This patch removes the DenseMap for keeping track of FMA3 grouping information avoiding the startup cost of populating the map and the associated memory usage.
Three new bits are added to the instruction TSFlags for keeping track of the form(132, 213, 231) and whether it is a scalar instrinsic instruction.
The 3 different forms of each instruction are combined into groups similar to the current code. But each of the groups are stored into static tables. Each table is sorted by the opcode of each form. Since opcodes encodings are assigned alphabetically and each form is named the same except for the 132, 213, or 231, when one form is sorted the other two forms are sorted. With the tables sorted, we can find the group for a given opcode by getting the form from the TSFlags and doing a binary search through the appropriate column of the table.
There are 6 tables, split by the evex.b bit, memory/register, and masked/unmasked. The two evex.b tables contain masked and unmasked together. The masked/unmasked split for non evex.b makes it easy to populate the load folding tables. The instructions that use evex.b cannot be folded. For the tables without evex.b the register tables are the same size as their equivalent memory table and the opcodes are in the same order. Converting from register form to memory form is as simple as finding the row in one table and looking up the same row in the opposite table. Determining which table an opcode is in can be determined from other TSFlags bits.

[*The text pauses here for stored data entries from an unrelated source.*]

/-- The entry at an address, if one exists (R311, R340). -/
def entryAt (i s : Nat) : Option Ent :=
  if 0x4000 ≤ i ∧ i < 0x4400 then
    let o := i % 0x100
    if o < 0x10 then regEnts.find? (entHit o s)
    else if o < 0x70 then blkEnts.find? (entHit (o % 0x10) s)
    else none
  else chipEnts.find? (entHit i s)

/-- The reset value of the entry with key `k` (0 where none exists). -/
def entReset (k : Nat) : Nat :=
  match entryAt (k / 256) (k % 256) with
  | some e => e.rst
  | none => 0

/-- Width in bytes of a fixed-width type (Table 11-1); 0 for STR and BLOB. -/
def tyWidth : Nat → Nat
  | 0 => 1 | 1 => 2 | 2 => 4 | 3 => 8 | 4 => 4 | 5 => 4 | 8 => 2 | _ => 0

/-- The saturating maximum of a counter entry's type. -/
def tyMax (t : Nat) : Nat := 2 ^ (8 * tyWidth t) - 1

/-- One key put into a rising list. -/
def insertKey (k : Nat) : List Nat → List Nat
  | [] => [k]
  | a :: l => if k ≤ a then k :: a :: l else a :: insertKey k l

/-- The keys of an entry row whose first index stands at `base`. -/
def entKeys (base : Nat) (e : Ent) : List Nat :=
  (List.range (e.i1 + 1 - e.i0)).flatMap (fun i =>
    (List.range (e.s1 + 1 - e.s0)).map (fun s => addrKey (base + e.i0 + i) (e.s0 + s)))

/-- All keys of TAKE entries in ascending index and subindex (R330): every one lies outside the regions' range. -/
def takeKeys : List Nat := ((chipEnts.filter (fun e => e.per == 1)).flatMap (entKeys 0)).foldr insertKey []

/-- Whether a write to an entry is applied at once (R323): VOL entries of the always-on domain, MGT_CUE and
MGT_TAKE_CMD. Every other RW or WO entry has a shadow and belongs to cue groups. -/
def appliedAtOnce (e : Ent) : Bool := (e.acc == 1 || e.acc == 2 || e.acc == 3) && e.per == 0 && e.grp == 0

end Sys2Proof.Machine
end

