/-- A block at the start of a step's attempt: its bank takes the tag, its lists start at their heads; the commit list is cleared by
attempt 0 only (R153, R160, R236). A sequencer that was busy at the cue that selected the other microcode bank switches first (R369). -/
def startBlock (d lset no att : Nat) (s : State) (b : Nat) : State :=
  let sw := wakeBlk s b
  let s0 := if (sw.blk b).ubank = sw.flt.usel then sw else takeBank sw b
  let k := s0.blk b
  let x := (bankTag (k.bankOf no) no att).getD (k.bankOf no)
  s0.setBlk b { k.setBank no x with
    phase := .starting, dom := d, lset := lset, att := att % 16, step := no, items := [], norm := 0, pass := none, falls := []
    curs := [], staged := [], commits := if att = 0 then [] else k.commits
    nonfin := if att = 0 then k.nonfin else false, wdt := 0, gateOld := none }

/-- Steps 1 to 4 of R160 for attempt `att`: blocks start, HOLD is raised, emission buffers are opened. -/
def startAttempt (s : State) (d att : Nat) : State :=
  let st := s.stp d
  let s1 := s.setStp d { st with order := .starting, stopped := false, att := att, xfer := false, reported := 0, walked := 0, clipped := 0, clipOn := 0 }
  let s2 := (progBlocks s1 d).foldl (startBlock d st.lset st.no att) s1
  let s3 := (progBlocks s2 d).foldl (holdAdds d st.lset) s2
  (s3.prog d).hdrs.map (·.1) |>.foldl (openBuf d) s3

/-- The modes of CMD_DIFF_MODE in force. -/
def diffModes (s : State) : Nat := s.app 4 (key 0x4800 0) % 2 + 2 * (s.app 4 (key 0x4800 1) % 2)

/-- A step dispatched for the first time (R160, R216): number, list set, latched modes and Cutter entries. -/
def dispatchStep (s : State) (d k lset : Nat) : State :=
  let old := s.stp d
  let st : StepSt :=
    { stepDflt 0 with
      no := (s.dom d).nextStep, lset := lset, ctx := k, latch := takeLatch s, ls := s.ro? (key 0x7080 1)
      modes := diffModes s, prevModes := old.modes }
  let s1 := (s.setStp d st).setRo (key 0x4800 3) (st.modes + 4 * st.prevModes)
  let p := s1.prog d
  startAttempt (s1.setProg d { p with lastSet := lset }) d 0

/-! ## STEP (R299) -/

/-- Whether the domain's group contains the module, or the domain has none (R264). -/
def groupOk (s : State) (d : Nat) : Bool :=
  let g := s.live (key 0x5020 d)
  let c := s.live (key 0x5000 0)
  let o := s.live (key (0x5010 + g) 0)
  let e := s.live (key (0x5010 + g) 1)
  let inside (m l : Nat) : Bool := bits o m l ≤ bits c m l && bits c m l ≤ bits o m l + bits e m l
  g = 0xFF || (g < 4 && inside 11 8 && inside 7 4 && inside 3 0)

/-- STEP as the command unit runs it. -/
def specStep (d desc : Nat) : CmdSpec :=
  let lset := bits (dw desc 1) 2 0
  { opc := 0x10, cost := 1, inRange := bits (dw desc 4) 11 0 ≤ 3840 && bits (dw desc 4) 11 0 % 4 == 0, pay := none
    static := fun s k =>
      if !(s.ctx k).stepq then some 0x0E
      else if !(s.prog d).loaded then some 0x0C
      else if stepRuns s d then some 0x0F
      else if !mbit (s.prog d).lsets lset then some 0x1A
      else if bit (dw desc 2) 63 && bits (dw desc 2) 31 0 != (s.dom d).nextStep then some 0x14
      else if !groupOk s d then some 0x11
      else if (progBlocks s d).any (fun b => !bit (s.blk b).map 31) then some 0x05
      else none
    run := fun s k => dispatchStep s d k lset }

/-- STEP (R160, R299). -/
def execStep (d q desc : Nat) (s : State) : Host.Outcome State Fault Refusal :=
  .next (runCommand s d q desc (specStep d desc))

/-! ## Items (R155, R157, R165) -/

/-- Signals of an item: SIG0, SIG1, and a RECORD item's broadcast to every block that holds lists of the program (R150, R152). -/
def signalsOf (s : State) (b : Nat) (it : Item) : List Sig :=
  let k := s.blk b
  let mk (t c : Nat) : Sig := { blk := t, ctr := c, step := k.step % 65536, att := k.att }
  it.hdr.sigs.map (fun p => mk (if p.1 = 31 then b else p.1) p.2)
    ++ (if it.hdr.kind = 3 ∧ bit (it.word 0) 50 then (progBlocks s k.dom).map (fun t => mk t (bits (it.word 0) 49 40)) else [])

/-- An item is done: hold decrement, then its signals (R155). -/
def finishItem (s : State) (b l i : Nat) (it : Item) : State :=
  let k := s.blk b
  let s1 := s.setBlk b { k with items := spSet itemDflt k.items (itemKey l i) { k.item l i with st := .done }, wdt := 0 }
  let s2 := holdDec s1 k.dom it
  { s2 with sigs := s2.sigs ++ signalsOf s2 b it }.count (kSeqPerf b 0) 1

/-- An item that completes without running (R165, Table 8-3): its signals are sent and its hold decrement is made. -/
def unrunItem (s : State) (b l i : Nat) (it : Item) : State := finishItem (traceBurst s b l i 3) b l i it

/-- The VAR codes that the items of a program's list set carry. -/
def setVars (p : Prog) (lset : Nat) : List Nat :=
  (p.lists.filter (fun e => e.1 / 432 == lset)).flatMap (fun e => e.2.map (fun i => i.hdr.var))

/-- The other variant of a layer kind. -/
def otherVar (v : Nat) : Nat := if v % 2 = 1 then v + 1 else v - 1

/-- Whether an item's variant is selected (R165): by the latched modes, or because its list set carries no item of the other variant. -/
def variantOn (vars : List Nat) (st : StepSt) (it : Item) : Bool :=
  let m := if it.hdr.vage then st.prevModes else st.modes
  it.hdr.var = 0 || !vars.contains (otherVar it.hdr.var) || bit m ((it.hdr.var - 1) / 2) == (it.hdr.var % 2 == 0)

/-- The unselected variants of a block complete at the release (R160, R165). -/
def unrunVariants (d : Nat) (s : State) (b : Nat) : State :=
  let vs := setVars (s.prog d) (s.stp d).lset
  (List.range 18).foldl (fun s l =>
    let its := listOf s b l
    (List.range its.length).foldl (fun s i =>
      match its[i]? with
      | some it => if variantOn vs (s.stp d) it then s else (unrunItem s b l i it).count (kSeqPerf b 1) 1
      | none => s) s) s

/-- STEP_RELEASE (R160 step 5): every block has reported, and all are released together; the barrier wait is counted. -/
def execStepRelease (d cycles : Nat) (s : State) : Host.Outcome State Fault Refusal :=
  let bs := progBlocks s d
  .next (if (s.stp d).order != .starting || (s.stp d).stopped || !dataUp s || bs.any (fun b => !alive s (regOfBlk b) || (s.blk b).clkOff) then s
    else
      let s1 := s.setStp d { s.stp d with order := .running }
      let s2 := bs.foldl (fun s b => (s.setBlk b { s.blk b with phase := .running, wdt := 0, traceQ := 0 }).count (kSeqPerf b 9) cycles) s1
      bs.foldl markReady (bs.foldl (unrunVariants d) s2))

/-! ## The choice (R157, R158) -/

/-- The candidates of a unit that are ready: those among the first 32 unstarted items of the list (R157, R159). -/
def readyCands (s : State) (b l : Nat) (p : Item → Bool) : List Nat :=
  let its := listOf s b l
  ((unstarted s b l).take 32).filter (fun i => ((s.blk b).item l i).st == .ready && (match its[i]? with
    | some it => p it
    | none => false))

/-- The rank of an item as one number: class, ready event, list, place (R157). -/
def rankOf (s : State) (b l i : Nat) : Nat :=
  match (listOf s b l)[i]? with
  | some it =>
    let st := (s.blk b).item l i
    (((if st.promoted then 1 else it.hdr.cls) * 2 ^ 64 + st.readyAt) * 32 + l) * 65536 + i
  | none => 2 ^ 128

/-- The best ranked of (list, place) pairs. -/
def bestOf (s : State) (b : Nat) (c : List (Nat × Nat)) : Option (Nat × Nat) :=
  c.foldl (fun o x => match o with
    | none => some x
    | some y => if rankOf s b x.1 x.2 < rankOf s b y.1 y.2 then some x else some y) none

/-- Whether a bank of every array of an operation is free (R71, R157). -/
def arraysFree (s : State) (b pos : Nat) (it : Item) : Bool :=
  (mlist it.tile.arrEn 4).all (fun a => ((runningItems s b pos needsArrays).filter (fun x => bit x.tile.arrEn a)).length < 2)

/-- Whether a cell's vector engine is idle (R96). -/
def engineFree (s : State) (b pos : Nat) : Bool := (runningItems s b pos needsEngine).isEmpty

/-- What a cell may start now: the best of each free unit, but where a TILE_VEC ranks first in the cell only that, and only when both units
are free (R157). -/
def cellStarts (s : State) (b pos : Nat) : List (Nat × Nat) :=
  let its := listOf s b pos
  let ta := bestOf s b ((readyCands s b pos needsArrays).map (fun i => (pos, i)))
  let ve := bestOf s b ((readyCands s b pos needsEngine).map (fun i => (pos, i)))
  let isTv (x : Nat × Nat) : Bool := match its[x.2]? with
    | some it => it.hdr.kind == 2
    | none => false
  let arr (x : Nat × Nat) : Bool := match its[x.2]? with
    | some it => arraysFree s b pos it
    | none => false
  match bestOf s b (ta.toList ++ ve.toList) with
  | none => []
  | some x =>
    if isTv x then (if arr x && engineFree s b pos then [x] else [])
    else (ta.toList.filter (fun y => !isTv y && arr y)) ++ (ve.toList.filter (fun y => !isTv y && engineFree s b pos))

/-- What the Cutter and the block unit may start now (R157). -/
def unitStarts (s : State) (b : Nat) : List (Nat × Nat) :=
  let all : Item → Bool := fun _ => true
  (if (runningOf s b 16).isEmpty then (bestOf s b ((readyCands s b 16 all).map (fun i => (16, i)))).toList else [])
    ++ (if (runningOf s b 17).length < 16 then (bestOf s b ((readyCands s b 17 all).map (fun i => (17, i)))).toList else [])

/-- Whether a block runs items: RUNNING, in service, its clocks on, its region alive, its attempt not aborted (R357). -/
def blkRuns (s : State) (b : Nat) : Bool :=
  let k := s.blk b
  !(s.stp k.dom).stopped && dataUp s && alive s (regOfBlk b) && k.phase == .running && bit k.map 31 && !k.clkOff

/-- Whether a position of a block is being given to the stand-in (R363): nothing is dispatched to it. -/
def substAt (s : State) (b pos : Nat) : Bool :=
  match (s.blk b).subst with
  | some x => x.pos == pos
  | none => false

/-- The item that a block's sequencer starts next: the best over all free units (R157). -/
def nextItem (s : State) (b : Nat) : Option (Nat × Nat) :=
  bestOf s b (((List.range 16).filter (fun p => !substAt s b p)).flatMap (cellStarts s b) ++ unitStarts s b)

/-- The item that starts is one of a list that satisfies a test: it starts, and its effect follows. -/
def startItem (s : State) (b l : Nat) (p : Item → Bool) (eff : State → Nat → Item → State) : State :=
  if !blkRuns s b then s
  else match nextItem s b with
    | none => s
    | some (l1, i) =>
      match (listOf s b l1)[i]? with
      | none => s
      | some it =>
        if l1 = l ∧ p it then
          let s1 := traceItem s b l i 1
          let k := s1.blk b
          let s2 := s1.setBlk b { k with items := spSet itemDflt k.items (itemKey l i) { k.item l i with st := .running }, wdt := 0 }
          eff s2 i (resolveItem s2 k.dom it)
        else s

/-- The number by which held accesses and packets name an item. -/
def srcOf (b l i : Nat) : Nat := b * 2 ^ 24 + itemKey l i + 1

Currently the getFMA3Group function is a private function in X86InstrInfo.cpp, but could be made a static function in the X86InstrInfo class if it becomes needed outside this file.
The load folding table creation as well as the commuting code has been updated to use the new interface. The commuting code makes use of new and existing TSFlags to determine additional information about the opcodes beyond which group they are in.